_ASSIGNMENT:_ Below are some records. Return exactly the lines from the one with "theorem State.mgtSay_frame (s" to the one with "unfold logRead", and nothing else.

[Data records]
:::::
theorem tdiViolation_frame (p : Side) (vf : Fin 128) (space : Fin 4) (offset : Nat) (s : State) (hm : Sub 33610 M) (fr : Frame M s0 s) :
    Frame M s0 (tdiViolation p vf space offset s) := by
  unfold tdiViolation
  repeat' (first
    | with_reducible intro _ | with_reducible assumption | with_reducible apply State.tdiError_frame
    | with_reducible apply State.regErrAt_frame | with_reducible apply State.stamped_frame | with_reducible apply Frame.ite
    | exact Sub.tr (show Sub _ 33610 from rfl) hm)

theorem State.mgtSay_frame (s : State) (r : MgtReq) (code : Nat) (body : List Byte) (hm : Sub 1048576 M) (fr : Frame M s0 s) :
    Frame M s0 (State.mgtSay s r code body) := by
  unfold State.mgtSay
  repeat' (first
    | with_reducible assumption | with_reducible apply State.emit_frame)

theorem mgtRequest_frame (c : Instr) (r : MgtReq) (op role : Nat) (dagger : Option (List Nat)) (check : Session → State → Nat) (s : State) (k : Session → State → State) (hm : Sub 1081346 M) (hk : ∀ y0 y1, Frame M s0 y1 → Frame M s0 (k y0 y1)) (fr : Frame M s0 s) :
    Frame M s0 (mgtRequest c r op role dagger check s k) := by
  unfold mgtRequest
  repeat' (first
    | with_reducible intro _ | with_reducible assumption | with_reducible apply State.measExtend_frame
    | with_reducible apply State.stamped_frame | with_reducible apply State.mgtSay_frame | with_reducible apply State.log_frame
    | with_reducible apply hk | with_reducible apply Frame.ite | exact Sub.tr (show Sub _ 1081346 from rfl) hm | split)

theorem logRead_frame (c : Instr) (r : MgtReq) (index count : Nat) (s : State) (hm : Sub 1081346 M) (fr : Frame M s0 s) :
    Frame M s0 (logRead c r index count s) := by
  unfold logRead
  repeat' (first
    | with_reducible intro _ | with_reducible assumption | with_reducible apply State.mgtSay_frame
    | with_reducible apply mgtRequest_frame | exact Sub.tr (show Sub _ 1081346 from rfl) hm)

theorem sensorRead_frame (c : Instr) (r : MgtReq) (s : State) (hm : Sub 1081346 M) (fr : Frame M s0 s) :
    Frame M s0 (sensorRead c r s) := by
  unfold sensorRead
  repeat' (first
    | with_reducible intro _ | with_reducible assumption | with_reducible apply State.mgtSay_frame
    | with_reducible apply mgtRequest_frame | exact Sub.tr (show Sub _ 1081346 from rfl) hm)

theorem flashErase_frame (c : Instr) (r : MgtReq) (offset count : Nat) (s : State) (hm : Sub 1081346 M) (fr : Frame M s0 s) :
    Frame M s0 (flashErase c r offset count s) := by
  unfold flashErase
  repeat' (first
    | with_reducible intro _ | with_reducible assumption | with_reducible apply State.mgtSay_frame
    | with_reducible apply State.modMgt_frame | with_reducible apply mgtRequest_frame
    | exact Sub.tr (show Sub _ 1081346 from rfl) hm | exact Nat.le_refl _)

theorem flashProgram_frame (c : Instr) (r : MgtReq) (offset : Nat) (data : List Byte) (s : State) (hm : Sub 1081346 M) (fr : Frame M s0 s) :
    Frame M s0 (flashProgram c r offset data s) := by
  unfold flashProgram
  repeat' (first
    | with_reducible intro _ | with_reducible assumption | with_reducible apply State.flashWrite_frame
    | with_reducible apply State.mgtSay_frame | with_reducible apply State.modMgt_frame | with_reducible apply mgtRequest_frame
    | exact Sub.tr (show Sub _ 1081346 from rfl) hm | exact Nat.le_refl _)

theorem flashFetch_frame (c : Instr) (r : MgtReq) (offset len : Nat) (s : State) (hm : Sub 1081346 M) (fr : Frame M s0 s) :
    Frame M s0 (flashFetch c r offset len s) := by
  unfold flashFetch
  repeat' (first
    | with_reducible intro _ | with_reducible assumption | with_reducible apply State.mgtSay_frame
    | with_reducible apply mgtRequest_frame | exact Sub.tr (show Sub _ 1081346 from rfl) hm)

theorem fwLoad_frame (c : Instr) (r : MgtReq) (t : Side) (s : State) (hm : Sub 1081350 M) (fr : Frame M s0 s) :
    Frame M s0 (fwLoad c r t s) := by
  unfold fwLoad
  repeat' (first
    | with_reducible intro _ | with_reducible assumption | with_reducible apply State.modTwin_frame
    | with_reducible apply State.mgtSay_frame | with_reducible apply mgtRequest_frame
    | exact Sub.tr (show Sub _ 1081350 from rfl) hm | with_reducible exact rfl)

theorem fwRestore_frame (c : Instr) (r : MgtReq) (t : Side) (s : State) (hm : Sub 1081346 M) (fr : Frame M s0 s) :
    Frame M s0 (fwRestore c r t s) := by
  unfold fwRestore
  repeat' (first
    | with_reducible intro _ | with_reducible assumption | with_reducible apply State.flashWrite_frame
    | with_reducible apply State.modMgt_frame | with_reducible apply mgtRequest_frame
    | exact Sub.tr (show Sub _ 1081346 from rfl) hm | exact Nat.le_refl _)

theorem imageWriteDone_frame (s : State) (hm : Sub 1081344 M) (fr : Frame M s0 s) :
    Frame M s0 (imageWriteDone s) := by
  unfold imageWriteDone
  repeat' (first
    | with_reducible intro _ | with_reducible assumption | with_reducible apply State.modMgt_frame
    | with_reducible apply State.mgtSay_frame | exact Sub.tr (show Sub _ 1081344 from rfl) hm | exact Nat.le_refl _ | split)

theorem State.touched_frame (s : State) (l : List Nat) (op stamp : Nat) (hm : Sub 32776 M) (fr : Frame M s0 s) :
    Frame M s0 (State.touched s l op stamp) := by
  unfold State.touched
  repeat' (first
    | with_reducible intro _ | with_reducible assumption | with_reducible apply State.observe_frame
    | with_reducible apply Frame.foldl)

theorem debugServeRead_frame (c : Instr) (r : MgtReq) (a n : Nat) (s : State) (hm : Sub 1114112 M) (fr : Frame M s0 s) :
    Frame M s0 (debugServeRead c r a n s) := by
  unfold debugServeRead
  repeat' (first
    | with_reducible intro _ | with_reducible assumption | with_reducible apply State.uncached_frame
    | with_reducible apply State.mgtSay_frame | exact Sub.tr (show Sub _ 1114112 from rfl) hm)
:::::
_ANSWER TO THIS PROBLEM:_
theorem State.mgtSay_frame (s : State) (r : MgtReq) (code : Nat) (body : List Byte) (hm : Sub 1048576 M) (fr : Frame M s0 s) :
    Frame M s0 (State.mgtSay s r code body) := by
  unfold State.mgtSay
  repeat' (first
    | with_reducible assumption | with_reducible apply State.emit_frame)

theorem mgtRequest_frame (c : Instr) (r : MgtReq) (op role : Nat) (dagger : Option (List Nat)) (check : Session → State → Nat) (s : State) (k : Session → State → State) (hm : Sub 1081346 M) (hk : ∀ y0 y1, Frame M s0 y1 → Frame M s0 (k y0 y1)) (fr : Frame M s0 s) :
    Frame M s0 (mgtRequest c r op role dagger check s k) := by
  unfold mgtRequest
  repeat' (first
    | with_reducible intro _ | with_reducible assumption | with_reducible apply State.measExtend_frame
    | with_reducible apply State.stamped_frame | with_reducible apply State.mgtSay_frame | with_reducible apply State.log_frame
    | with_reducible apply hk | with_reducible apply Frame.ite | exact Sub.tr (show Sub _ 1081346 from rfl) hm | split)

theorem logRead_frame (c : Instr) (r : MgtReq) (index count : Nat) (s : State) (hm : Sub 1081346 M) (fr : Frame M s0 s) :
    Frame M s0 (logRead c r index count s) := by
  unfold logRead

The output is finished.